PROMPT:
Look in the material below for the line holding "holds (R381). -/". Set it down exactly, with each later line up to and including the line holding "mats := s.mats.filter".

DATA EXTRACT:
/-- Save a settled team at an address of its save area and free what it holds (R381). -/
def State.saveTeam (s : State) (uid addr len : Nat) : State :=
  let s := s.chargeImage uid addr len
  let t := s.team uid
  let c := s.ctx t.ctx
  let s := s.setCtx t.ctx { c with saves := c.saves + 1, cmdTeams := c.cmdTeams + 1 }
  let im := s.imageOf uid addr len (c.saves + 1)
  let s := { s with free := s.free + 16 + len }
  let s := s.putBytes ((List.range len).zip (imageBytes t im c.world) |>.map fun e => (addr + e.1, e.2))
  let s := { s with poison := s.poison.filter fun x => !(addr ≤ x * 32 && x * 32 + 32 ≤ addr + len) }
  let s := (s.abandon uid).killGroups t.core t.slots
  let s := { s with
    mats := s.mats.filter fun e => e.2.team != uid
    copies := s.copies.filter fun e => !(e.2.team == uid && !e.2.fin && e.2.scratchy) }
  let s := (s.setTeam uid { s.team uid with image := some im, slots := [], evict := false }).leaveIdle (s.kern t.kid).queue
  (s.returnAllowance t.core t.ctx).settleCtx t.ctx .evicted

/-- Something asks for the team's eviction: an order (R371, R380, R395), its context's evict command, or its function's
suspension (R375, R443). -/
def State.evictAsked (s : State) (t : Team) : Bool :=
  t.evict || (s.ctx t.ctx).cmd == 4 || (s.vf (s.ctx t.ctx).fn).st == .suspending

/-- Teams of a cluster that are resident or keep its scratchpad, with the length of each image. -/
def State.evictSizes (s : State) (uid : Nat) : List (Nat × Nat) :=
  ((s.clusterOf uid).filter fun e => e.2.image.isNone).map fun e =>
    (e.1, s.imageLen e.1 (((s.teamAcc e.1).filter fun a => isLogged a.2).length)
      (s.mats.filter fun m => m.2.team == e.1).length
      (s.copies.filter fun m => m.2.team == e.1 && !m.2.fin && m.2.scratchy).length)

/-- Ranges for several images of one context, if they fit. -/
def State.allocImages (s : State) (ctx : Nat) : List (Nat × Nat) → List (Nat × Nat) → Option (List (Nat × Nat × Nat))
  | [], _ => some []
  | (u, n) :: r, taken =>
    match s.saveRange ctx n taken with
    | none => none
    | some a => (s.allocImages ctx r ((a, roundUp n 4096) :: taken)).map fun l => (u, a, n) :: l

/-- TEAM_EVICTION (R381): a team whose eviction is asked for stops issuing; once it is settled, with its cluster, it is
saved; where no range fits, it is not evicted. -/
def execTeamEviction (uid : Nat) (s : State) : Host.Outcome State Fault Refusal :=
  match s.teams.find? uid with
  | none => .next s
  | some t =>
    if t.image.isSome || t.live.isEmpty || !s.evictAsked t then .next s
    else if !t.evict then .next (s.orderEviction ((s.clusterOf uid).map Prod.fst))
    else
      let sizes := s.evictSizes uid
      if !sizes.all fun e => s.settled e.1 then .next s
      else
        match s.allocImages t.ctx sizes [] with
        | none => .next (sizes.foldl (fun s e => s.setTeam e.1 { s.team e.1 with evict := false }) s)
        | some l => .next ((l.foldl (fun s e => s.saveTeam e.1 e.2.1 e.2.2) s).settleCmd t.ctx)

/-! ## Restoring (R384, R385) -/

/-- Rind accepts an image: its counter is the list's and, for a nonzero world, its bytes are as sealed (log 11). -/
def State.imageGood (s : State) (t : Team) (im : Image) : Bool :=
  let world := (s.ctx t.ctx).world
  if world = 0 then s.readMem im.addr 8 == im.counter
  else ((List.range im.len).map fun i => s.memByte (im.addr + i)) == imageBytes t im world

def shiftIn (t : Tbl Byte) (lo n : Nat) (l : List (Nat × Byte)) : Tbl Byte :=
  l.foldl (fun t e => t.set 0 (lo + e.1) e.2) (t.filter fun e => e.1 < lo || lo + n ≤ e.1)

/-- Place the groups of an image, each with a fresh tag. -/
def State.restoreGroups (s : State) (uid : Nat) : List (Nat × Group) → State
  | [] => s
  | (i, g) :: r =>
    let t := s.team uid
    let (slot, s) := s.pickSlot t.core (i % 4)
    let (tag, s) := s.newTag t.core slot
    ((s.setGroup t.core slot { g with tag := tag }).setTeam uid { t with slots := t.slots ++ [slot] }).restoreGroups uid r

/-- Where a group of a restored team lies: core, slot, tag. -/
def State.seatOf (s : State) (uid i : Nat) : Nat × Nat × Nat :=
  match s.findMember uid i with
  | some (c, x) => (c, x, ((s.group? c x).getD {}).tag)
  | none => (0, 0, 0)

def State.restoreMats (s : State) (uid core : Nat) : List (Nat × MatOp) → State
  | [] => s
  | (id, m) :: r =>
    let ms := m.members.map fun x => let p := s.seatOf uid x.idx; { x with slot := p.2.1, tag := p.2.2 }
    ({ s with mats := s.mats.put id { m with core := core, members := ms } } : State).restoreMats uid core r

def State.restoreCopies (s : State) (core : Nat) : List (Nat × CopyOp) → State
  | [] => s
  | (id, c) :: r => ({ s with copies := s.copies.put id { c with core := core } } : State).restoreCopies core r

--

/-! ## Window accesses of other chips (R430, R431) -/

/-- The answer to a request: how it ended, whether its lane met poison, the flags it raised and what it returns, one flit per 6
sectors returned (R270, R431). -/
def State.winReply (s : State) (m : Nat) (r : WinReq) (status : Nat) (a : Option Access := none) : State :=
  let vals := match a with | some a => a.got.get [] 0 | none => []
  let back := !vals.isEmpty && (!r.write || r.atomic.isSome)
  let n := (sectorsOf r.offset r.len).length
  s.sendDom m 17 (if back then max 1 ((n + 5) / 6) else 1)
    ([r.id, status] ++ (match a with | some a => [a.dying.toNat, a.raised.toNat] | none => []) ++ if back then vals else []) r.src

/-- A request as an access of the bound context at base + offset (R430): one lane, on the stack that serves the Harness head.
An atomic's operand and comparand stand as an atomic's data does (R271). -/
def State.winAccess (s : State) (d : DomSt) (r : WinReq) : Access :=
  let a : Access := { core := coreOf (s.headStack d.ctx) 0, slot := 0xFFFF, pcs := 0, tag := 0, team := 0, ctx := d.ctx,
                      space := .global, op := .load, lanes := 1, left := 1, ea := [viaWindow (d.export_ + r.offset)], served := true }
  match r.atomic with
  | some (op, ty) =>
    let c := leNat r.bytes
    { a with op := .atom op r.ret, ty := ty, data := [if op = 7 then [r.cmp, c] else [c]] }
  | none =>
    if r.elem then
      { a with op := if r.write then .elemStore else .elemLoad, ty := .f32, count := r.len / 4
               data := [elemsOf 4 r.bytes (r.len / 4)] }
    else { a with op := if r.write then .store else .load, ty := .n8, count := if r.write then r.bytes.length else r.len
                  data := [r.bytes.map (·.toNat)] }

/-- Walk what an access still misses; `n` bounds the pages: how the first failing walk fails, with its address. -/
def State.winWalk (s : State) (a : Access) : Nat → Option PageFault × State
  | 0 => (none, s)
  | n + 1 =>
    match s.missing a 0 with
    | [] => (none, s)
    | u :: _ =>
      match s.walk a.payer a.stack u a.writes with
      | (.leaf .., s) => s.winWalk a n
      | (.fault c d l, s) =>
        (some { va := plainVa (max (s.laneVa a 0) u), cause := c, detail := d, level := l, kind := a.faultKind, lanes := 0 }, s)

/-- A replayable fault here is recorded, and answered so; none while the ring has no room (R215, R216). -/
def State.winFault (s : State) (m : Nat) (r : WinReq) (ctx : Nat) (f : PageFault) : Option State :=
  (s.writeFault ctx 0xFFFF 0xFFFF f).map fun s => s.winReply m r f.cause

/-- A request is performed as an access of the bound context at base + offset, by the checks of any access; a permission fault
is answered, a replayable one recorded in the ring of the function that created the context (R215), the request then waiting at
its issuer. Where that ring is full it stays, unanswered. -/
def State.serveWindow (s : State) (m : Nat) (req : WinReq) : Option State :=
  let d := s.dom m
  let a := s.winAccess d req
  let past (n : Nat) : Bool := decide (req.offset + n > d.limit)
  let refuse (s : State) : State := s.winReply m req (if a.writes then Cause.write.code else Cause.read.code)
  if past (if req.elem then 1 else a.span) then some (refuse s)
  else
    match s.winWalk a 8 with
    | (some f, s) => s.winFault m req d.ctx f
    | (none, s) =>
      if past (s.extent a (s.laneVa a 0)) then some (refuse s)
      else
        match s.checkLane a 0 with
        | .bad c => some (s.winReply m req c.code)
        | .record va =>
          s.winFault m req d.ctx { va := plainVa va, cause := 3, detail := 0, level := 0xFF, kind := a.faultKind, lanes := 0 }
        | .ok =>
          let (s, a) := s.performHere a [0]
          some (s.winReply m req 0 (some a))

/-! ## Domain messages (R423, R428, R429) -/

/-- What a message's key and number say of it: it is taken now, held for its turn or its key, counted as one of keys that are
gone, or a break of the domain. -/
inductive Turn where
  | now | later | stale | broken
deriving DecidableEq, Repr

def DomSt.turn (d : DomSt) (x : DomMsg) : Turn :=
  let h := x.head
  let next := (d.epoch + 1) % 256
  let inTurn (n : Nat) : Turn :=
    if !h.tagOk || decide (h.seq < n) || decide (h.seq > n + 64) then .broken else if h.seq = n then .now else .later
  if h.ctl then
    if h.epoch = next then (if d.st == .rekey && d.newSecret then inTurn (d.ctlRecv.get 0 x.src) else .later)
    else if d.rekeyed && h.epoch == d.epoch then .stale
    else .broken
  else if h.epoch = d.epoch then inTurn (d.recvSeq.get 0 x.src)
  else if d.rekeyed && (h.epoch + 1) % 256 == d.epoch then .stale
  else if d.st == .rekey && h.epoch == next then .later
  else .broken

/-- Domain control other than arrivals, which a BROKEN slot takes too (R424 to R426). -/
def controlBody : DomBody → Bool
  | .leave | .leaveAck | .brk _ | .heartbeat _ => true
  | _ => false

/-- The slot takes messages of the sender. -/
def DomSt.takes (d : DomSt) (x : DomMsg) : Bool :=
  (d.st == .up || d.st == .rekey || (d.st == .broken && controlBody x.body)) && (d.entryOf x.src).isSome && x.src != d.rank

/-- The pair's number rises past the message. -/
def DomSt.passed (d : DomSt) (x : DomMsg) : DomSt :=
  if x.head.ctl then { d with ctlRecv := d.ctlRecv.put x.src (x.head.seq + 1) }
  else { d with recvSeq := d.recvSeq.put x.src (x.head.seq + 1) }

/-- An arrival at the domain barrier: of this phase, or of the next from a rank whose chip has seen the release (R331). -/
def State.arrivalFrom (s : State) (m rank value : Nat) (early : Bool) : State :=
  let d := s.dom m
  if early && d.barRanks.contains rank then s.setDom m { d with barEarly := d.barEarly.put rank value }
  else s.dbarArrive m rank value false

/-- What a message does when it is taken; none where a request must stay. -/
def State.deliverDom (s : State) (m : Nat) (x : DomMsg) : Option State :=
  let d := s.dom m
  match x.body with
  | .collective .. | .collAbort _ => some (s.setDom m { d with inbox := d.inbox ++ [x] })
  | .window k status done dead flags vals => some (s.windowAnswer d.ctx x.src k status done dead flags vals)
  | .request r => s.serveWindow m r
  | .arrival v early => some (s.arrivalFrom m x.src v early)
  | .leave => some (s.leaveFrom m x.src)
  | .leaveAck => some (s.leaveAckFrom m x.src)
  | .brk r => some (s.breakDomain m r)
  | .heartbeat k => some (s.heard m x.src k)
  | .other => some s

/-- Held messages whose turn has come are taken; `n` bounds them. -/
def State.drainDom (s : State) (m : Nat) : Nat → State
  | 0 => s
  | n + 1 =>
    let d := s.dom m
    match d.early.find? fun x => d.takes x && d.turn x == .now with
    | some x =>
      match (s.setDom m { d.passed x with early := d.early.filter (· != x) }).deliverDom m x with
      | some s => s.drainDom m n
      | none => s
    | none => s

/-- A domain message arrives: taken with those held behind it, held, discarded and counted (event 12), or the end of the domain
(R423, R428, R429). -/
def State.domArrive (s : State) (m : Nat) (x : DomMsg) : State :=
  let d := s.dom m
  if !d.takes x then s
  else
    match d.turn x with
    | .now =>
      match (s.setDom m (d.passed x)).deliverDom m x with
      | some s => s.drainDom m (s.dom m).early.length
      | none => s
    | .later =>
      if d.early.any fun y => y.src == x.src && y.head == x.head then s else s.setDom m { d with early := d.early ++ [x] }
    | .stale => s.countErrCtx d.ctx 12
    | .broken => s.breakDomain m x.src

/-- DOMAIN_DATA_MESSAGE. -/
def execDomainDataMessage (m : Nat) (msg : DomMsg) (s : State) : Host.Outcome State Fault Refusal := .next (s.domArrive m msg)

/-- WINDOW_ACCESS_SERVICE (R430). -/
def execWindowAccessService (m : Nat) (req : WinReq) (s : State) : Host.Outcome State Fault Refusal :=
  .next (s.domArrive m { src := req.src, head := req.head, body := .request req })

SOLUTION BELOW:
/-- Save a settled team at an address of its save area and free what it holds (R381). -/
def State.saveTeam (s : State) (uid addr len : Nat) : State :=
  let s := s.chargeImage uid addr len
  let t := s.team uid
  let c := s.ctx t.ctx
  let s := s.setCtx t.ctx { c with saves := c.saves + 1, cmdTeams := c.cmdTeams + 1 }
  let im := s.imageOf uid addr len (c.saves + 1)
  let s := { s with free := s.free + 16 + len }
  let s := s.putBytes ((List.range len).zip (imageBytes t im c.world) |>.map fun e => (addr + e.1, e.2))
  let s := { s with poison := s.poison.filter fun x => !(addr ≤ x * 32 && x * 32 + 32 ≤ addr + len) }
  let s := (s.abandon uid).killGroups t.core t.slots
  let s := { s with
    mats := s.mats.filter fun e => e.2.team != uid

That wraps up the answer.